- Download and install git for windows from https://git-for-windows.github.io if you are running windows.
- Download and install VirtualBox from https://www.virtualbox.org/wiki/Downloads.
- Download and install Vagrant from https://www.vagrantup.com/downloads.html.
- Clone the hadoop-vagrant GitHub repository into a convenient folder on your PC or Mac. Navigate to the folder, and enter the following command from the terminal:
$ git clone https://github.com/python279/hadoop-vagrant.git
- Add virtual machine hostnames and addresses to the /etc/hosts file on your computer. The following command copies a set of host names and addresses from hadoop-vagrant/append-to-etc-hosts.txt to the end of the /etc/hosts files: Linux and Mac
$ sudo -s 'cat hadoop-vagrant/append-to-etc-hosts.txt >> /etc/hosts'
Windows Append the content of 'hadoop-vagrant\append-to-etc-hosts.txt' to 'C:\Windows\System32\drivers\etc\hosts'.
- Use the vagrant command to create a private key to use with virtual Linux:
$ vagrant
- Change your current directory to hadoop-vagrant/ubuntu14.4
$ cd hadoop-vagrant/ubuntu14.4
- Cascade the splitted box files to one box, the box size exceeds the single file size limitation so I splite it into saveral pieces.
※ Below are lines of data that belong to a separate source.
theorem State.opening_effect (s : State) : Effect s s.opening := ⟨rfl, rfl⟩

theorem State.opening_same (s : State) : SameBytes s s.opening :=
  ⟨rfl, rfl, rfl, rfl, rfl, fun _ _ => rfl, .of_eq rfl⟩

theorem Translates.same {s t : State} (h : Translates s t) : SameBytes s t := by
  refine ⟨?_, ?_, ?_, ?_, ?_, h.cache, .of_eq ?_⟩ <;> rw [h.eq]

theorem SameBytes.trans {s t u : State} (h : SameBytes s t) (h' : SameBytes t u) : SameBytes s u :=
  ⟨h'.mem.trans h.mem, h'.home.trans h.home, h'.host.trans h.host, h'.teams.trans h.teams, h'.fe.trans h.fe,
    fun d c => (h'.cache d c).trans (h.cache d c), h.windows.trans h'.windows⟩

/-- A memory instruction whose checks pass issues with what its accesses leave. -/
theorem State.memory_outstanding {s u w : State} {x : Ord} {sh : Shape} {va : State → Nat → Word}
    {chk : State → Nat → Except (BitVec 8 × Word) Map × State} {perform : State → Nat → List Plan → Draft × State} {l : List Plan}
    {d : Draft} {n : Nat} {ops : List Opd} (issues : s.issues ops n = true) (he : s.cur.exec x.pred ≠ 0) (hc : sh.counter < 4)
    (hn : s.cur.counter sh.counter < 62) (hcov : s.covered sh (s.cur.exec x.pred) = s.cur.exec x.pred)
    (hlen : sh.len = lenOf x) (hcost : sh.cost (s.cur.exec x.pred) = n) (hu : Translates s u)
    (hplan : planAll chk va (sh.accessing (s.cur.exec x.pred)) s = (l, [], u)) (hw : Effect s w)
    (hd : perform u.opening u.nextId l = (d, w)) :
    ∃ t op, s.memory x.pred sh va chk perform = t ∧ s.OnlyMemory t ∧ s.Outstanding t x n sh.counter op d.holds ∧
      SameBytes w t ∧ op.kind = d.kind ∧ op.writes = d.writes := by
  have hid : u.nextId = s.nextId := by rw [hu.eq]
  have hrun := State.memory_of_checked (p := x.pred) (perform := perform) he hc hn hcov hplan
  have hd' : perform { u with cur := u.cur.undenied, nextId := u.nextId + 1 } u.nextId l = (d, w) := hd
  rw [hd', hcost, hid] at hrun
  dsimp only at hrun
  generalize hop : ({ w.opOf x.pred sh.len sh.counter sh.path sh.kind d (n + d.delay) [] with
      vas := l.map fun q => (q.thread, q.va) } : Op) = op at hrun
  have hcounter : op.counter = sh.counter := by rw [← hop]; rfl
  have own : op.g = s.cur.id ∧ op.launch = s.cur.launch ∧ op.counter = op.counter ∧ op.faults = [] ∧ op.len = lenOf x ∧
      op.omask = s.cur.omask x.pred ∧ op.slot = s.cur.slot := by
    obtain ⟨id_, launch, omask, slot⟩ := hw.issuer
    rw [← hop]
    exact ⟨id_, launch, rfl, rfl, hlen, omask x.pred, slot⟩
  obtain ⟨only, out, same⟩ := State.issuedAt_outstanding (n := n) (misses := d.misses) (held := d.holds) hw
    (hcounter ▸ hc) own
  obtain ⟨hv, -⟩ := w.addOp_asks s.nextId op d.misses
  generalize w.addOp s.nextId op d.misses = v at *
  rw [hcounter] at out
  have fields : v.cur.sp = s.cur.sp ∧ v.cur.dbg = s.cur.dbg ∧ v.cur.hand = s.cur.hand ∧ v.cur.bgt = s.cur.bgt ∧ v.counts = s.counts := by
    have hcur : v.cur = w.cur.addCount op.counter := by rw [hv]
    have hcounts : v.counts = w.counts := by
      rw [State.counts, State.counts, hcur, Group.addCount_eq, hv]
      rfl
    refine ⟨?_, ?_, ?_, ?_, hcounts.trans hw.counts⟩ <;> (rw [hcur, Group.addCount_eq, hw.eq])
  obtain ⟨hsp, hdbg, hhand, hbgt, hcounts⟩ := fields
  have fresh : v.cur.sp.charged = false := by rw [hsp]; exact State.issues_fresh issues
  have step : v.cur.dbg.getLsbD 8 = false ∨ v.cur.hand.isSome = true := by
    rw [hdbg, hhand]; exact State.issues_step issues
  have funds : v.cur.hand.isSome = true → v.counts = true → n < v.cur.bgt.toNat := by
    rw [hhand, hcounts, hbgt]
    exact fun h1 h2 => lt_of_le_of_lt (le_max_right 1 n) (State.funds_hand (State.issues_funds issues) h1 h2)
  refine ⟨_, op, hrun, ?_⟩
  cases hh : d.holds
  · rw [hh] at only out same
    rw [if_neg (by simp), State.retire_eq fresh step funds, hlen]
    exact ⟨only, out, same, by rw [← hop]; rfl, by rw [← hop]; rfl⟩
  · rw [hh] at only out same
    rw [if_pos rfl, State.hold_eq fresh funds]
    exact ⟨only, out, same, by rw [← hop]; rfl, by rw [← hop]; rfl⟩

end Sys2Proof.Machine
end

section
/-!
SUPPORT. Full/empty atoms (R57-R60, R361): what `ldfe`, `stfe` and `clrfe` send, and the bytes that `stfe` writes.
-/

namespace Sys2Proof.Machine

open Sys2Proof

/-! ### Which threads issue -/

theorem State.covered_perThread {s : State} {sh : Shape} {ops : List Opd} {e : Mask} (hu : sh.uniform = false) (he : e ≠ 0)
    (h : s.issues ops (max 1 (count e)) = true) : s.covered sh e = e := by
  have hcount : max 1 (count e) = count e := max_eq_right (count_pos he)
  rw [hcount] at h
  simp [State.covered, State.issues_fresh h, hu, State.affordable_of (State.issues_funds h)]

theorem State.covered_uniform {s : State} {sh : Shape} {ops : List Opd} {n : Nat} {e : Mask} (hu : sh.uniform = true)
    (he : e ≠ 0) (hn : 0 < n) (h : s.issues ops n = true) : s.covered sh e = e := by
  rw [State.covered, State.issues_fresh h, if_neg (by simp), hu, if_pos rfl,
    if_neg (State.affordable_some (State.issues_funds h) hn he)]

theorem threads_take_one {e : Mask} (h : e ≠ 0) : (threads e).take 1 = [lowest e] := by
  unfold lowest
  cases hl : threads e with
  | nil => exact absurd (count_pos h) (by simp [count, hl])
  | cons t l => rfl

/-- The threads of a mask in ascending order. -/
theorem threads_sorted (e : Mask) : (threads e).Pairwise (· < ·) :=
  List.Pairwise.filter _ List.pairwise_lt_range

/-! ### The window check (R361) -/

theorem State.checkWindow_translates (s : State) (va : Word) (n : Nat) (write : Bool) :
    Translates s (s.checkWindow va n write).2 :=
  s.checkPlace_translates va n write false _

/-- What passes the check of a window lies in device memory. -/
theorem State.checkWindow_local {s u : State} {va : Word} {n : Nat} {write : Bool} {m : Map}
    (h : s.checkWindow va n write = (.ok m, u)) : m.space < 3 := by
  unfold State.checkWindow State.checkPlace at h
  split at h
  · cases h
  · next m' v _ =>
    split at h
    · cases h
    · next hw =>
      have hm : m' = m := by
        split at h
        · cases h
        · split at h <;> cases h
          rfl
      subst hm
      unfold State.windowOf at hw
      dsimp only at hw
      split at hw
      · next hl =>
        simp only [Map.isLocal, Bool.and_eq_true, decide_eq_true_eq] at hl
        exact hl.1
      · simp at hw

theorem State.windowPlans_translates {s u : State} {x : Ord} {n : Nat} {write : Bool} {ts : List Nat} {l : List Plan}
    {fs : List Faulter} (h : s.windowPlans x n write ts = (l, fs, u)) : Translates s u := by
  have := planAll_translates (va := addrOf x) (fun s t => s.checkWindow_translates (addrOf x s t) n write) ts s
  rw [State.windowPlans] at h
  rw [h] at this
  exact this

theorem State.windowPlans_plans {s u : State} {x : Ord} {n : Nat} {write : Bool} {ts : List Nat} {l : List Plan}
    (h : s.windowPlans x n write ts = (l, [], u)) : l.map Plan.thread = ts ∧ ∀ q ∈ l, q.map.space < 3 :=
  planAll_plans (va := addrOf x) (fun _ _ _ _ e => State.checkWindow_local e) h

/-! ### ldfe -/

/-- The request of one thread's `ldfe` (R59). -/
def State.feWait (s : State) (x : Ord) (q : Plan) : FeWait :=
  { thread := q.thread, addr := q.map.phys q.va.toNat, va := q.va, map := q.map
    arrived := s.clock.cycle + if homeDie (q.map.phys q.va.toNat) == s.cur.id.die then 480 else 600
    size := sizeOf x.et, sgn := x.et.isSigned, reg := x.d.code, seen := false }

/-- `ldfe` performs nothing yet: it keeps a request of each thread. -/
theorem ldfeAll_eq (x : Ord) (s : State) (l : List Plan) : ∃ d, ldfeAll x s l = (d, s) ∧ d.writes = [] ∧ d.tags = [] ∧
    d.kind = .ldfe (l.map (s.feWait x)) := by
  suffices h : ∀ (l : List Plan) (d : Draft) (ws : List FeWait), d.writes = [] → d.tags = [] → d.kind = .ldfe ws →
      ∃ d', l.foldl (fun d q => let r := d.2.ldfeOne x q; (d.1.join r.1, r.2)) (d, s) = (d', s) ∧ d'.writes = [] ∧
        d'.tags = [] ∧ d'.kind = .ldfe (ws ++ l.map (s.feWait x)) by
    exact h l _ [] rfl rfl rfl
  intro l
  induction l with
  | nil => exact fun d ws hw ht hk => ⟨d, rfl, hw, ht, by simpa using hk⟩
  | cons q l ih =>
    intro d ws hw ht hk
    obtain ⟨d', e, hw', ht', hk'⟩ := ih (d.join (s.ldfeOne x q).1) (ws ++ [s.feWait x q])
      (by simp [Draft.join, State.ldfeOne, hw]) (by simp [Draft.join, State.ldfeOne, ht])
      (by simp [Draft.join, State.ldfeOne, hk, joinKind, State.feWait])
    exact ⟨d', e, hw', ht', by simpa using hk'⟩

theorem ldfe_sends {s u : State} {x : Ord} {l : List Plan} (he : s.cur.exec x.pred ≠ 0)
    (issues : s.issues (x.d :: srcAB x) (s.cost x (srcAB x)) = true)
    (uniform : x.d.isG = true → s.uniformIn x.pred (srcAB x) = true) (room : s.cur.cntL < 62)
    (plans : s.windowPlans x (x.et.width / 8) false (s.accessors x x.d.isG) = (l, [], u)) :
    ∃ t op waits, exec (.ldfe x) s = .next t ∧ s.OnlyMemory t ∧ s.BytesBut t (fun _ => False) ∧ t.mem = s.mem ∧
      t.home = s.home ∧ t.teams = s.teams ∧ t.eng.fe = s.eng.fe ∧
      s.Outstanding t x (s.cost x (srcAB x)) 0 op true ∧ op.kind = .ldfe waits ∧ op.writes = [] ∧
      waits.map (fun w => (w.thread, w.addr, w.va, w.size, w.reg, w.seen)) =
        l.map fun q => (q.thread, q.map.phys q.va.toNat, q.va, x.et.width / 8, x.d.code, false) := by
  have hu := State.windowPlans_translates plans
  obtain ⟨d, hd, hwrites, htags, hkind⟩ := ldfeAll_eq x u.opening l
  have holds : d.holds = true := by simp [Draft.holds, htags, hkind]
  have hcost : (shapeOf x x.d.isG (srcAB x) 0 false).cost (s.cur.exec x.pred) = s.cost x (srcAB x) := by
    cases hg : x.d.isG <;> cases ha : anyV (srcAB x) <;>
      simp [Shape.cost, shapeOf, State.cost, Group.uniformCost, hg, ha]
  have hacc : (shapeOf x x.d.isG (srcAB x) 0 false).accessing (s.cur.exec x.pred) = s.accessors x x.d.isG := by
    cases hg : x.d.isG
    · simp [Shape.accessing, shapeOf, State.accessors]
    · simp [Shape.accessing, shapeOf, State.accessors, threads_take_one he]
  have hcov : s.covered (shapeOf x x.d.isG (srcAB x) 0 false) (s.cur.exec x.pred) = s.cur.exec x.pred := by
    cases hg : x.d.isG
    · refine State.covered_perThread (ops := x.d :: srcAB x) rfl he ?_
      simpa [State.cost, hg] using issues
    · refine State.covered_uniform rfl he ?_ issues
      unfold State.cost
      split <;> omega
  obtain ⟨t, op, ht, only, out, same, kind, writes⟩ := State.memory_outstanding (x := x)
    (sh := shapeOf x x.d.isG (srcAB x) 0 false) (va := addrOf x)
    (chk := fun s t => s.checkWindow (addrOf x s t) (sizeOf x.et) false) (perform := fun s _ l => ldfeAll x s l)
    issues he (show 0 < 4 by decide) room hcov rfl hcost hu (by rw [hacc]; exact plans)
    (hu.effect.trans u.opening_effect) hd
  have all := (hu.same.trans u.opening_same).trans same
  have run : exec (.ldfe x) s = .next t := by
    show Host.Outcome.next (s.named x.pred (x.d :: srcAB x) _) = _
    rw [State.named_of (State.issues_named issues), State.checkedIf]
    split
    · next hg => rw [State.checked_of (uniform hg), ht]
    · rw [ht]
  refine ⟨t, op, _, run, only, all.quiet.bytesBut, all.mem, all.home, all.teams, all.fe, holds ▸ out, kind.trans hkind,
    writes.trans hwrites, ?_⟩
  rw [List.map_map]
  rfl

/-! ### Changes that set out (R58) -/

/-- One change of the atom of each plan has set out from the issuing lane. -/
def State.Sent (s t : State) (fills : Bool) (l : List Plan) : Prop :=
  ∃ rs, t.eng.fe = s.eng.fe ++ rs ∧ rs.map (fun r => (r.atoms, r.fills, r.die, r.core, r.lane)) =
    l.map fun q => ([atomOf (q.map.phys q.va.toNat)], fills, s.cur.id.die, s.cur.id.core, s.cur.id.lane)

theorem State.Sent.cons {s t u : State} {fills : Bool} {q : Plan} {l : List Plan} (h : s.Sent t fills [q])
    (cur : t.cur.id = s.cur.id) (h' : t.Sent u fills l) : s.Sent u fills (q :: l) := by
  obtain ⟨rs, e, m⟩ := h
  obtain ⟨rs', e', m'⟩ := h'
  refine ⟨rs ++ rs', by rw [e', e, List.append_assoc], ?_⟩
  rw [List.map_append, m, m', cur]
  rfl

theorem State.Sent.nil (s : State) (fills : Bool) : s.Sent s fills [] := ⟨[], (List.append_nil _).symm, rfl⟩

/-- The changes of an instruction's accesses are those of the instruction: before them and after it nothing sets out. -/
theorem State.Sent.issued {s v w t : State} {fills : Bool} {l : List Plan} (h : v.Sent w fills l) (hv : SameBytes s v)
    (hcur : v.cur.id = s.cur.id) (ht : SameBytes w t) : s.Sent t fills l := by
  obtain ⟨rs, e, m⟩ := h
  exact ⟨rs, by rw [ht.fe, e, hv.fe], by rw [m, hcur]⟩

theorem State.queueFe_fe (s : State) (r : FeReq) : (s.queueFe r).eng.fe = s.eng.fe ++ [{ r with order := s.nextId }] := rfl

theorem State.queueFe_effect (s : State) (r : FeReq) : Effect s (s.queueFe r) := ⟨rfl, rfl⟩

theorem State.queueFe_quiet {die core : Nat} {P : Nat → Prop} (s : State) (r : FeReq) : Quiet die core P s (s.queueFe r) :=
  .same rfl rfl (fun _ _ => rfl) (.of_eq rfl) rfl rfl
$ cat ubuntu1404.box.* > ubuntu1404.box
- Copy the private key into the directory associated with the chosen operating system. For this example, which uses ubuntu14.4, issue the following command:
$ cp ~/.vagrant.d/insecure_private_key .
- Every virtual machine will have a directory called /vagrant inside the VM. This corresponds to the hadoop-vagrant/ directory on your local computer, making it easy to transfer files back and forth between your host Mac and the virtual machine. If you have any files to access from within the VM, you can place them in this shared directory.
- Start one or more VMs, using the ./up.sh command. Each VM will run one HDP node. Recommendation: if you have at least 16GB of RAM on your Mac and wish to run a small cluster, start with three nodes.
$ ./up.sh 1 # numberof VMs to launch
- Check the status of your VM(s), and review any errors. The following example shows the results of ./up.sh 1 for three VMs running with Ubuntu 14.04:
$ vagrant status
Current machine states:
u1401 running (virtualbox)
u1402 not created (virtualbox)
u1403 not created (virtualbox)
u1404 not created (virtualbox)
u1405 not created (virtualbox)
u1406 not created (virtualbox)
u1407 not created (virtualbox)
u1408 not created (virtualbox)
u1409 not created (virtualbox)
u1410 not created (virtualbox)
This environment represents multiple VMs. The VMs are all listed
above with their current state. For more information about a specific
VM, run `vagrant status NAME`.
- At this point, you can snapshot the VMs to have a fresh set of running machines to reuse if desired. For more information about snapshots, see the vagrant snapshot command from https://www.vagrantup.com/docs/cli/snapshot.html.
- To log on to a virtual machine, use the 'vagrant ssh' command on your host machine, and specify the hostname; for example:
$ vagrant ssh u1401
Welcome to Ubuntu 14.04 LTS (GNU/Linux 3.13.0-24-generic x86_64)
* Documentation: https://help.ubuntu.com/
New release '16.04.1 LTS' available.
Run 'do-release-upgrade' to upgrade to it.
Last login: Mon Dec 26 10:31:01 2016 from 10.0.2.2
vagrant@u1401:~$
- Destroy the vm
$ vagrant destroy u1401
- Re-provision the bootstrap.sh
$ vagrant provision u1401
- Shutdown the vm
$ vagrant halt u1401